Dad would park the car and we'd get out, taking the tambalam or manai with us. He would never bother to lock the car, but would head for the nearest stall in the bustling market. I would rush to catch up, protecting my pavadai from the inevitable rain puddles. We would each select clay idols and offer it to the other for approval. He did not like the belly of mine. I did not like the ears of his. We moved on, this vendor had made his idols in a hurry. We'd search for the perfect image, taking our time until we were both satisfied. Dad would bargain, and buy. The vendor would take the tray from my hand and secure the idol on it with a lump of wet clay. He would set the red and black seeds in the clay image as eyes, handing me a few extra that I would clutch carefully. We placed Mr. Ganesha in the backseat and went looking for umbrellas.
The early umbrellas were gorgeous creations of colored thread and bamboo. They became more fancy with time: paper cut creations, gold paper umbrellas, tasseled, beaded and the latest, shiny streamer varieties stuck on poles wound with hay, eagerly hawked by wandering vendors. I remember dad used to linger, admiring these different creations. We would look at the variety and he would take one from a pile and show to me, exclaiming at the beautiful and neat handwork that went into its making. We'd get the umbrella, buy a basket with a small bundle of fresh grass, strings of white strange looking buds that were supposed to be flowers, (father always bought several extra strands) some hard skinned fruit that looked inedible, and then the usual fruits, betel leaves, bananas, coconuts and banana saplings. I took this motley group of offerings for granted until one day I made the connection, Ganesha was a wild elephant. He loved grass and forest fruit and was garlanded by the wild and common erukkum flower, the milkweed flower. I could imagine this happy elephant gorging himself on fresh bananas and the tender saplings, eating through all that was offered with gusto.

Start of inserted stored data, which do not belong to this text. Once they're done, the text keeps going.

/-- Between hooks an issued word of class U or P is its operation and nothing more (R191). -/
theorem step_issued (hok : s.cfg.Ok) (hb : s.BetweenHooks) (hp : s.phase ≠ .halted)
    (hin : s.inputs = .issue w :: rest) (hw : decode w = .ok i) (hc : i.opClass ≠ .command) :
    step s = exec i (s.setInputs rest) := by
  rw [step_event hok hb hin, takeEvent_issued (s := s.setInputs rest) hp hw hc]
  exact retire_issued _

/-- Settles O8: the placed word is the oldest event of a state between hooks, on the port of its class. -/
theorem placedWordRunsNext : Obligations.PlacedWordRunsNext := by
  intro s n i hok hp _ hdec
  have hw := decodeTableWord_eq_some.mp hdec
  have hb : (s.withFetchWord 64 n).BetweenHooks := .inl rfl
  constructor
  · intro hc
    exact step_issued hok hb hp (congrArg (· :: s.inputs) (eventOfWord_issued hw hc)) hw hc
  · intro hc
    exact stepRunsDecodedCommand _ _ i s.inputs hok hb (congrArg (· :: s.inputs) (eventOfWord_hook hw hc)) hw hc

/-! Breaches. -/

/-- A command word that is no hook's is illegal (R75, R192). -/
theorem takeEvent_command_illegal (h : ∀ i, decode w = .ok i → i.opClass ≠ .command) :
    takeEvent (.command w) s = .illegal .illegalCmd (s.setCmdOpen true) := by
  simp only [takeEvent, takeCommand]
  split
  · rename_i i hw
    rw [if_neg (h i hw)]
  · rfl

/-- START out of phase UNSTARTED changes PHASE alone (R123, R192). -/
theorem exec_start_halts (h : s.phase ≠ .unstarted) : exec .start s = .next (s.setPhase .halted) :=
  congrArg Result.outcome (if_neg h)

/-- UPDATE out of phase RUNNING changes PHASE alone (R153, R192). -/
theorem exec_update_halts (h : s.phase ≠ .running) : exec .update s = .next (s.setPhase .halted) :=
  congrArg Result.outcome (update_not_running h)

/-- A hook that halts leaves its transaction open (R193). -/
theorem retire_halted {src : OpSource} {t : State} (h : t.phase = .halted) : retire src (.next t) = .next t :=
  congrArg Host.Outcome.next (if_pos h)

/-- Settles O9: the breach is found by the port, or by the hook itself before it does anything; the halt of either
changes PHASE alone. -/
theorem commandPortHaltsOnBreach : Obligations.CommandPortHaltsOnBreach := by
  intro s w rest hok hb hin hbreach
  obtain hillegal | ⟨hw, hp⟩ | ⟨hw, hp⟩ := hbreach
  · rw [step_event hok hb hin, takeEvent_command_illegal hillegal]
    rfl
  · rw [step_command_hook hok hb hin hw rfl, exec_start_halts (s := (s.setInputs rest).setCmdOpen true) hp]
    exact retire_halted rfl
  · rw [step_command_hook hok hb hin hw rfl, exec_update_halts (s := (s.setInputs rest).setCmdOpen true) hp]
    exact retire_halted rfl

end Sys2Proof.Machine
end

section
/-! SUPPORT. The primitive port: every operation presents words only (R71, R75, R141). -/

namespace Sys2Proof.Machine

variable {i : Instr} {s t : State}

/-! What the block presents. -/

theorem presentable_setpal (slot : BitVec 2) (rgb : Colour) : Presentable (.setpal slot rgb) := ⟨trivial, rfl⟩

theorem presentable_setdc (v : DrawColour) : Presentable (.setdc v) := ⟨trivial, rfl⟩

theorem presentable_textOrigin : Presentable (.text 0 0) := by
  unfold Presentable Instr.WellFormed; decide

/-- Every row of the window, at every clock of the invariant, fits the fields of HLINE (R141, R152). -/
theorem presentable_stripeRequests (h : s.Inv) {k : Nat} (hk : k < s.cfg.windowHeight) :
    ∀ r ∈ stripeRequests s.cfg (s.clock + (k : Int)), Presentable r := by
  obtain ⟨hok, ⟨hrows, -, -⟩, -, ⟨hlow, hhigh⟩, -⟩ := h
  obtain ⟨-, -, -, -, -, hscreen, hsquare⟩ := Config.bounds_of_ok hok
  intro r hr
  obtain rfl | rfl : r = .setdc _ ∨ r = .hline 0 _ _ := by simpa [stripeRequests] using hr
  · exact presentable_setdc _
  · exact ⟨⟨by decide, ⟨by omega, by omega⟩, by omega⟩, rfl⟩

/-- The mask at the centre of the display fits the fields of BLIT1 (R141, R146). -/
theorem presentable_compositeBlit (hok : s.cfg.Ok) (hf : s.cfg.FitsFields) :
    Presentable (.blit1 (compositeX s.cfg) (compositeY s.cfg) s.cfg.maskW s.cfg.maskH) := by
  obtain ⟨hrows, hwidth, -⟩ := hf
  obtain ⟨-, -, -, -, hw, hh, -⟩ := Config.derived_of_ok hok
  obtain ⟨-, -, -, -, -, -, hsquare⟩ := Config.bounds_of_ok hok
  rw [Presentable, Instr.WellFormed, compositeX, compositeY, hw, hh]
  exact ⟨⟨⟨by omega, by omega⟩, ⟨by omega, by omega⟩, by omega, by decide⟩, rfl⟩

/-! What an operation adds to the transcript. -/

/-- From `s` to `t` the transcript grew by words of the primitive port only. -/
def PresentsWords (s t : State) : Prop :=
  ∃ rs, t.requests = s.requests ++ rs ∧ ∀ r ∈ rs, Presentable r

theorem PresentsWords.of_eq (h : t.requests = s.requests) : PresentsWords s t :=
  ⟨[], by rw [h, List.append_nil], nofun⟩

/-- What START presents (R123): nothing out of phase, and its three primitives otherwise. -/
theorem start_presentsWords (h : (start s).outcome = .next t) : PresentsWords s t := by
  unfold start at h
  split at h
  · have hscan : t.requests = (startPrimitives s).requests := by
      obtain ⟨a, hr, ha⟩ | ⟨why, hr⟩ := Result.andThen_outcome_next h
      · cases ha
        have hsame : SameButTurn (startPrimitives s) a := scan_frame (congrArg Result.outcome hr)
        rw [hsame]; rfl
      · have hsame : SameButTurn (startPrimitives s) t := scan_frame (congrArg Result.outcome hr)
        rw [hsame]
    rw [startPrimitives_eq] at hscan
    refine ⟨_, hscan, ?_⟩
    simp only [List.forall_mem_cons]
    exact ⟨presentable_setpal _ _, presentable_setdc _, presentable_textOrigin, nofun⟩
  · cases h; exact .of_eq rfl

theorem presentable_palupdRequests (s : State) :
    ∀ r ∈ (List.range s.cfg.ncc).map fun i =>
      Instr.setpal (paletteSlot s.cfg s.clock i) (paletteColour s.cfg s.clock i), Presentable r :=
  List.forall_mem_map.mpr fun _ _ => presentable_setpal _ _

theorem presentable_stripesRequests (h : s.Inv) :
    ∀ r ∈ (List.range s.cfg.windowHeight).flatMap fun (i : Nat) => stripeRequests s.cfg (s.clock + (i : Int)),
      Presentable r :=
  List.forall_mem_flatMap.mpr fun _ hk => presentable_stripeRequests h (List.mem_range.mp hk)

theorem presentable_compositeRequests (h : s.Inv) :
    ∀ r ∈ [Instr.setdc s.cfg.compositeDc,
      .blit1 (compositeX s.cfg) (compositeY s.cfg) s.cfg.maskW s.cfg.maskH], Presentable r := by
  obtain ⟨hok, hfits, -⟩ := h
  simp only [List.forall_mem_cons]
  exact ⟨presentable_setdc _, presentable_compositeBlit hok hfits, nofun⟩

/-- What UPDATE presents (R154): nothing out of phase, and otherwise what its first three steps do. -/
theorem update_presentsWords (hinv : s.Inv) (h : (update s).outcome = .next t) : PresentsWords s t := by
  by_cases hr : s.phase = .running
  · obtain ⟨p, m, n, e⟩ := update_frame hr
    rw [e] at h
    cases h
    refine ⟨_, rfl, ?_⟩
    simp only [List.forall_mem_append]
    exact ⟨⟨presentable_palupdRequests s, presentable_stripesRequests hinv⟩, presentable_compositeRequests hinv⟩
  · rw [update_not_running hr] at h
    cases h
    exact .of_eq rfl

/-- Every well-formed operation presents words only (R71, R75). -/
theorem exec_presentsWords (hinv : s.Inv) (hi : i.WellFormed) (h : exec i s = .next t) : PresentsWords s t := by
  cases i with
  | start => exact start_presentsWords h
  | update => exact update_presentsWords hinv h
  | palupd =>
    cases h
    obtain ⟨p, e⟩ := palupd_frame s
    exact ⟨_, congrArg State.requests e, presentable_palupdRequests s⟩
  | stripes =>
    cases h
    obtain ⟨m, d, n, e⟩ := stripes_frame s
    exact ⟨_, congrArg State.requests e, presentable_stripesRequests hinv⟩
  | composite =>
    change (composite s).outcome = .next t at h
    rw [composite_eq] at h
    cases h
    exact ⟨_, rfl, presentable_compositeRequests hinv⟩
  | blit1 x y w h' =>
    change (blit1 x y w h' s).outcome = .next t at h
    unfold blit1 at h
    split at h <;> cases h
    exact ⟨_, rfl, List.forall_mem_singleton.mpr ⟨hi, rfl⟩⟩
  | setpal _ _ | setdc _ | text _ _ | hline _ _ _ =>
    cases h
    exact ⟨_, rfl, List.forall_mem_singleton.mpr ⟨hi, rfl⟩⟩
  | rd2 _ _ | rd1 _ _ | wr1 _ _ _ | gather _ _ | s3x | emit _ _ | advance =>
    exact .of_eq (by rw [exec_frame h]; rfl)

/-! The step. -/

/-- The operation of a hook's position is well-formed: a pixel's coordinates are the counters (R24, R26). -/
theorem seqOperation_wellFormed (h : seqOperation s = some i) : i.WellFormed := by
  unfold seqOperation at h
  split at h <;> cases h
  case h_4 => exact presentable_textOrigin.1
  case h_5 => exact ⟨s.x.isLt, s.y.isLt⟩
  case h_7 => exact ⟨s.x.isLt, s.y.isLt⟩
  all_goals trivial

/-- The operation that a host event brings is what a word decodes to (R70, R191). -/
theorem takeEvent_operation_decodes {e : HostEvent} {src : OpSource} {s' : State}
    (h : takeEvent e s = .operation src i s') : ∃ w, decode w = .ok i := by
  cases e with
  | command w =>
    simp only [takeEvent, takeCommand] at h
    split at h
    · rename_i hw
      split at h <;> cases h
      exact ⟨w, hw⟩
    · cases h
  | issue w =>
    simp only [takeEvent, takeIssue] at h
    split at h
    · cases h
    · split at h
      · rename_i hw
        split at h <;> cases h
        exact ⟨w, hw⟩
      · cases h
  | writeSurf k v => simp only [takeEvent] at h; split at h <;> cases h
  | reset | writePal _ _ | writeDc _ => cases h

/-- What follows an operation presents nothing. -/
theorem afterOperation_requests (src : OpSource) (s : State) : (afterOperation src s).requests = s.requests := by
  obtain e | e | ⟨-, -, e⟩ := afterOperation_cases src s <;> rw [e]
  · rfl
  · obtain ⟨-, e⟩ | ⟨-, e⟩ | ⟨q, b, -, e⟩ := seqAdvance_cases s <;> rw [e]
    · obtain ⟨-, e⟩ | ⟨-, -, e⟩ | ⟨-, -, e⟩ := afterEmit_cases s <;> rw [e] <;> rfl
    · rfl
    · rfl

/-- Every step presents words only, from every state that meets the invariant. -/
theorem step_presentsWords (hinv : s.Inv) (h : step s = .next t) : PresentsWords s t := by
  obtain ⟨-, ⟨i, a, hi, -, hx, rfl⟩ | ⟨-, -, rfl⟩ | ⟨-, e, rest, -, hev⟩⟩ := step_cases h
  · rw [PresentsWords, afterOperation_requests]
    exact exec_presentsWords hinv (seqOperation_wellFormed hi) hx
  · exact .of_eq rfl
  · obtain ⟨src, i, s', a, hop, hx, rfl⟩ | hsilent | ⟨why, s', hill, rfl⟩ := hev
    · have htaken : s'.Inv ∧ s'.requests = s.requests := by
        obtain ⟨w, -, -, -, -, rfl⟩ | ⟨-, -, -, rfl⟩ := takeEvent_operation_cases hop <;> exact ⟨hinv, rfl⟩
      obtain ⟨hinv', hreq⟩ := htaken
      obtain ⟨w, hw⟩ := takeEvent_operation_decodes hop
      obtain ⟨hwf, -⟩ := encodeOfDecodeIsTheWord w i hw
      rw [PresentsWords, afterOperation_requests, ← hreq]
      exact exec_presentsWords hinv' hwf hx
    · obtain ⟨-, rfl⟩ | rfl | ⟨k, v, -, rfl⟩ | ⟨p, rfl⟩ | ⟨v, rfl⟩ := takeEvent_silent_cases hsilent <;>
        exact .of_eq rfl
    · rw [takeEvent_illegal hill]; exact .of_eq rfl

/-- Settles O59: a request of the next state is an old one or one that the step presents. -/
theorem everyRequestSpellsAnOperation : Obligations.EveryRequestSpellsAnOperation := by
  intro s t hinv hold hstep
  obtain ⟨rs, e, hnew⟩ := step_presentsWords hinv hstep
  rw [e]
  exact List.forall_mem_append.mpr ⟨hold, hnew⟩

end Sys2Proof.Machine
end

section
/-! SUPPORT. The BitPlane operations RD2, RD1 and WR1: their words, what each does inside its grid and off it, and the
mask bit by bit, from which the laws of mask writes follow (R51, R52, R73, R90 to R93, R191). -/

namespace Sys2Proof.Machine

open Laws.EncodesItsOpcode (opcode)

variable {c : Config} {m : Memory} {s : State} {x y x' y' : Nat}

/-! Words. -/

/-- A word of the opcode and format of `i` decodes, whatever its operands (R73). -/
theorem decode_packWord (i : Instr) {d : BitVec 8} {c b a : BitVec 16} (h : i.format.Admits d c b a) :
    decode (packWord (opcode i) d c b a) = .ok (i.readFrom (packWord (opcode i) d c b a)) := by
  rw [decode_of_opField (opField_packWord _ _ _ _ _)]
  exact checkedAs_eq_ok.mpr ⟨(packWord_and_unusedBits _ _ _ _ _ _).mpr h, rfl⟩

theorem decode_rd2Word (x y : BitVec 16) : decode (packWord 0x10 0 0 y x) = .ok (.rd2 x.toNat y.toNat) := by
  simpa [Instr.readFrom, opcode] using decode_packWord (.rd2 0 0) (d := 0) (c := 0) (b := y) (a := x) ⟨rfl, rfl⟩

theorem decode_rd1Word (x y : BitVec 16) : decode (packWord 0x11 0 0 y x) = .ok (.rd1 x.toNat y.toNat) := by
  simpa [Instr.readFrom, opcode] using decode_packWord (.rd1 0 0) (d := 0) (c := 0) (b := y) (a := x) ⟨rfl, rfl⟩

We took Ganesha home and proudly showed mother. We placed him in the Pooja and my father bathed, changed into his white veshti and angavastram and sat down to decorate the Pooja. I helped garland Ganesha and tie the banana saplings on either side of him. We secured the umbrella behind him with another lump of clay. He already looked grand. I took care to place the grass and the elandai fruit within reach. Delicious smells wafted from the kitchen as mother got the Neividhya ready. She had already made the coconut jaggery paahu, the hot gooey fragrant filling that turned from molten lava into a thick mass that held together and slid off her ladle as she stirred it. It had to cool a little before we could roll it into balls. In the meantime, we had started making the white cups from the kneaded rice flour dough. These little receptacles would hold the jaggery coconut balls and we would seal them and pinch the end until they looked like little garlic pods. They had to be steamed to make the sweet kozhakattais or modaks. Milk boiled for kheer, vadais hissed in hot oil and the pressure cooker whistled declaring the mahaneivithya of rice, done.
We performed the Pooja with enthusiasm. I rang the bell at every opportunity, sometimes giving into temptation to listen to the clear tinkle that resonated through the house. We offered the sweet and savory kozhakattais to Ganesha, plied Him with fruit and coconut and sought His blessings with a namaskara. My father got up from his Pooja and popped a delicious sweet ball that melted in my watering mouth. We took all the prasadam that Ganesha had officially tasted and tucked into it, sating the pangs of hunger that emerged from nowhere!
Ganesha sat patiently in our Pooja for three days, each day enjoying the home made delicacies, listening to our family chatter and probably pondering the best thing for each of us until we took Him to the well to immerse Him. He fell in with a loud thud. Ripples agitated the water of our little well until all fell silent. I gazed into the depths for a long time wondering where Ganesha took my prayers, and looking forward to His visit next year.